A hostile review published on November 3, 1862, in the journal Gazzetta del Popolo marks the first appearance in print of the term Macchiaioli. The term carried several connotations: it mockingly implied that the artists' finished works were no more than sketches, and recalled the phrase "darsi alla macchia", meaning, idiomatically, to hide in the bushes or scrubland. The artists did, in fact, paint much of their work in these wild areas. This sense of the name also identified the artists with outlaws, reflecting the traditionalists' view that new school of artists was working outside the rules of art, according to the strict laws defining artistic expression at the time.

Italian modern and contemporary art 

Early in the 20th century the exponents of futurism developed a dynamic vision of the modern world while Giorgio de Chirico expressed a strange metaphysical quietude and Amedeo Modigliani joined the school of Paris. Gifted later modern artists include the sculptors Giacomo Manzù, Marino Marini, the still-life painter Giorgio Morandi, and the iconoclastic painter Lucio Fontana. In the second half of the 20th century, Italian designers, particularly those of Milan, have profoundly influenced international styles with their imaginative and ingenious functional works.

Futurism 

Futurism was an Italian art movement that flourished from 1909 to about 1916. It was the first of many art movements that tried to break with the past in all areas of life. Futurism glorified the power, speed, and excitement that characterized the machine age. From the French Cubist painters and multiple-exposure photography, the Futurists learned to break up realistic forms into multiple images and overlapping fragments of color. By such means, they attempted to portray the energy and speed of modern life. In literature, Futurism demanded the abolition of traditional sentence structures and verse forms.

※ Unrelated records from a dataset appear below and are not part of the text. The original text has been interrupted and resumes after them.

/-- R141: every waiting raw field of an entry resolves TIMEOUT, in ascending axis order. -/
def timeoutAll (s : State) (e : Entry) : State × Entry :=
  allAxes.foldl (fun se a => timeoutRaw a se.1 se.2) (s, e)

/-- R141: the timeout test at link time t. -/
def timeoutTest (timeout : Nat) (t : Time) (s : State) (e : Entry) : State × Entry :=
  if deadlinePassed timeout t e then timeoutAll s e else (s, e)

/-! ### Taking a trigger (R133, R138) -/

/-- R138: PENDING_FULL and the event of a trigger dropped by a full list. -/
def dropTrigger (t : Trigger) (s : State) : State :=
  (s.raise .cap .pendingFull t.source.val t.kind.code).report .cap .triggersDropped

/-- R138: the fields of a new entry tested in the event that took it: brackets, composites, then the timeout test of
R141, by the observed link time that stands, in every state of the chain (R19; log 44). -/
def testNew (s : State) (e : Entry) : State × Entry :=
  let se := settleComposites (allAxes.foldl (fun se a => testRaw a se.1 se.2) (s, e))
  settleComposites (timeoutTest se.1.cap.timeout se.1.cpt.observed se.1 se.2)

/-- R138: the entry joins the end of the list, or completes at once. -/
def placeEntry (e : Entry) (s : State) : State :=
  let (s, e) := testNew (if e.record then s.report .cap .triggersTaken else s) e
  if e.complete then completeEntry s e else s.modCap fun c => { c with entries := c.entries ++ [e] }

/-- R138: a trigger is taken into the pending list, or dropped by a full one. -/
def takeTrigger (t : Trigger) (record : Bool) (zeroMark : Option AxisId) (s : State) : State :=
  if Config.pendingDepth ≤ s.cap.entries.length then dropTrigger t s
  else
    let e := newEntry s t record zeroMark
    placeEntry e (s.modCap fun c => { c with nextId := c.nextId + 1 })

/-- The mask of the trigger's Capture Map entry is empty (R133). -/
def maskEmpty (s : State) (source : SourceId) : Bool :=
  (s.cap.map[source]).mask == 0

/-- R133: an EDGE or TIMED trigger, or a REFERENCE trigger that starts no zero. -/
def offerOrdinary (t : Trigger) (s : State) : State :=
  if maskEmpty s t.source then s
  else match s.cap.state with
    | .stopped => s
    | .armed => takeTrigger t true none s
    | .halted => s.report .cap .triggersDropped

/-- R104: a reference event whose axis is WAITING places a zero-resolution entry and tells the engine. -/
def takeForZero (t : Trigger) (a : AxisId) (s : State) : State :=
  let record := s.cap.state == .armed && !maskEmpty s t.source
  if Config.pendingDepth ≤ s.cap.entries.length then dropTrigger t s
  else takeTrigger t record (some a) (s.tellZero a (.placed s.cap.nextId (s.axes[a]).arming))

/-- R147: CAP has taken a RESTART that the engine of axis a has still to take. -/
def restartAhead (m : Mga) (a : AxisId) : Bool :=
  m.restartLeft.contains (.axe a) && !m.restartLeft.contains .cap

/-- The zero state that CAP finds for a reference event of axis a (R104); after a RESTART it finds every axis with NONE,
taken by the engine or not (R147). -/
def zeroFound (s : State) (a : AxisId) : ZeroState :=
  if restartAhead s.mga a then .none else (s.axes[a]).ctx.zero

/-- R104, R133, R147: a reference event by the zero state of its axis. -/
def offerReference (t : Trigger) (a : AxisId) (s : State) : State :=
  if zeroFound s a = .waiting then takeForZero t a s else offerOrdinary t s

Futurism was first announced on Feb. 20, 1909, when the Paris newspaper Le Figaro published a manifesto by the Italian poet and editor Filippo Tommaso Marinetti. (See the Manifesto of Futurism.) Marinetti coined the word Futurism to reflect his goal of discarding the art of the past and celebrating change, originality, and innovation in culture and society. Marinetti's manifesto glorified the new technology of the automobile and the beauty of its speed, power, and movement. Exalting violence and conflict, he called for the sweeping repudiation of traditional values and the destruction of cultural institutions such as museums and libraries. The manifesto's rhetoric was passionately bombastic; its aggressive tone was purposely intended to inspire public anger and arouse controversy.

Marinetti's manifesto inspired a group of young painters in Milan to apply Futurist ideas to the visual arts. Umberto Boccioni, Carlo Carrà, Luigi Russolo, Giacomo Balla, and Gino Severini published several manifestos on painting in 1910. Like Marinetti, they glorified originality and expressed their disdain for inherited artistic traditions.

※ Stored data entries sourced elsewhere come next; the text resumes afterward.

-- ==== Sys2Proof/Machine/Arrival.lean ====
section
/-! DEFINITION. The events an Axis Engine takes from SFL and CPT: a delivered sample, an advance of the observed link
time and the chain-down loss (R38, R58, R69, R76, R77). -/

namespace Sys2Proof.Machine

/-- R81: the errors of one event of an engine, in their order. -/
def raiseAll (s : State) (a : AxisId) (errors : List (ErrorKind × Int)) : State :=
  errors.foldl (fun s e => s.raise (.axe a) e.1 a.val e.2) s

/-- R69, step 5: CAP examines its fields, then the sample is offered to a running calibration. -/
def afterAcceptance (a : AxisId) (m : SampleMsg) (pc : Nat) (delta : Int) (s : State) : State :=
  let s := (s.report (.axe a) .samplesAccepted)
  offerToCalibration (examineAxis a s) a (some (m.c, m.s, pc, delta))

/-- R61, R62 to R70: a strong sample seen by a started axis. -/
def takeStrong (a : AxisId) (m : SampleMsg) (pc : Nat) (s : State) : State :=
  let x := s.axes[a]
  if x.ctx.state = .acquire then afterAcceptance a m pc 0 (s.modCtx a fun c => startCount c m pc)
  else
    let w := unwrap x.settings x.ctx m.time pc m.period
    let s := raiseAll (s.modCtx a fun c => acceptSample c m pc w) a w.raises
    afterAcceptance a m pc w.delta (if w.slip then s.report (.axe a) .slips else s)

/-- R42 to R45, R60: the context of a seen sample after stages 1 and 2 and the bucket. -/
def seenContext (st : AxisSettings) (c : AxisContext) (m : SampleMsg) (uv : Int × Int) (weak : Bool) : AxisContext :=
  let c := markSeen c m.time
  let c := { c with signal := amplitude2 uv, weak := weakAfter st c.weak weak uv }
  countTowardDecay st (fillBucket c weak)

/-- R58, R59: a sample that passed the stale test. -/
def takeSeen (a : AxisId) (m : SampleMsg) (s : State) : State :=
  let x := s.axes[a]
  let uv := stage1 x.settings m.c m.s
  let weak := judgedWeak x.settings x.ctx.weak m.overrange uv
  let threshold := x.settings.bucketThreshold
  let degraded := reachesThreshold x.settings x.ctx weak
  let s := s.modCtx a fun c => seenContext x.settings c m uv weak
  let s := if degraded then s.raise (.axe a) .signalDegraded a.val threshold else s
  if weak then offerToCalibration (s.report (.axe a) .weakSamples) a none
  else takeStrong a m (phaseOf x.nonlinear uv) s

/-- R58: one sample taken by the engine of axis a. -/
def takeArrival (a : AxisId) (m : SampleMsg) (s : State) : State :=
  let c := (s.axes[a]).ctx
  if c.state = .off then s.report (.axe a) .samplesDiscarded
  else if staleSample c m.time then s.report (.axe a) .staleSamples
  else takeSeen a m s

/-- SAMPLE_ARRIVAL (R58): the engine of axis a takes the oldest sample delivered to it; with none, nothing happens. -/
def execSampleArrival (a : AxisId) (s : State) : Host.Outcome State Fault Refusal :=
  .next <| match s.bus.samples[a] with
    | [] => s
    | m :: _ => takeArrival a m (s.modBus fun b => { b with samples := modifyAt b.samples a (·.drop 1) })

/-- R76, R77: a counting axis enters LOST, with AXIS_LOST and the end of a running calibration. -/
def loseAxis (a : AxisId) (detail : Int) (s : State) : State :=
  let s := s.modCtx a fun c => { c with state := .lost }
  abortCalibration (s.raise (.axe a) .axisLost a.val detail) a

/-- R76: the axis's silence deadline is passed at the advance to t. -/
def silent (x : Axis) (t : Time) : Bool :=
  later t (after x.ctx.silenceRef x.settings.silenceLimit)

/-- R76: the silence check of axis a at the advance to t. -/
def checkSilence (a : AxisId) (t : Time) (s : State) : State :=
  let x := s.axes[a]
  if !silent x t then s
  else if x.ctx.counting then loseAxis a 0 s
  else if x.ctx.state = .acquire ∧ x.ctx.silenceMark = false then
    (s.modCtx a fun c => { c with silenceMark := true }).raise (.axe a) .headSilent a.val x.settings.silenceLimit
  else s

/-- The oldest event of CPT to the engine of axis a leaves the line. -/
def popLinkEvent (a : AxisId) (s : State) : State :=
  s.modBus fun b => { b with linkEvents := modifyAt b.linkEvents a (·.drop 1) }

/-- AXIS_SILENCE (R76): the engine of axis a takes the oldest event CPT handed it, if it is an advance. -/
def execAxisSilence (a : AxisId) (s : State) : Host.Outcome State Fault Refusal :=
  .next <| match s.bus.linkEvents[a] with
    | .advance t :: _ => checkSilence a t (popLinkEvent a s)
    | _ => s

/-- AXIS_CHAIN_LOSS (R77): the engine of axis a takes the oldest event CPT handed it, if it is the chain-down loss. -/
def execAxisChainLoss (a : AxisId) (s : State) : Host.Outcome State Fault Refusal :=
  .next <| match s.bus.linkEvents[a] with
    | .loss :: _ =>
        let s := popLinkEvent a s
        if (s.axes[a]).ctx.counting then loseAxis a 1 s else s
    | _ => s

end Sys2Proof.Machine
end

Boccioni also became interested in sculpture, publishing a manifesto on the subject in the spring of 1912. He is considered to have most fully realized his theories in two sculptures, Development of a Bottle in Space (1912), in which he represented both the inner and outer contours of a bottle, and Unique Forms of Continuity in Space (1913), in which a human figure is not portrayed as one solid form but is instead composed of the multiple planes in space through which the figure moves.
Realistic principles extended to architecture as well. Antonio Sant'Elia formulated a Futurist manifesto on architecture in 1914. His visionary drawings of highly mechanized cities and boldly modern skyscrapers prefigure some of the most imaginative 20th-century architectural planning.

Boccioni, who had been the most talented artist in the group, and Sant'Elia both died during military service in 1916. Boccioni's death, combined with expansion of the group's personnel and the sobering realities of the devastation caused by World War I, effectively brought an end to the Futurist movement as an important historical force in the visual arts.

Metaphysical art 

Metaphysical Painting is an Italian art movement, born in 1917 with the work of Carlo Carrà and Giorgio de Chirico in Ferrara. The word metaphysical, adopted by De Chirico himself, is core to the poetics of the movement.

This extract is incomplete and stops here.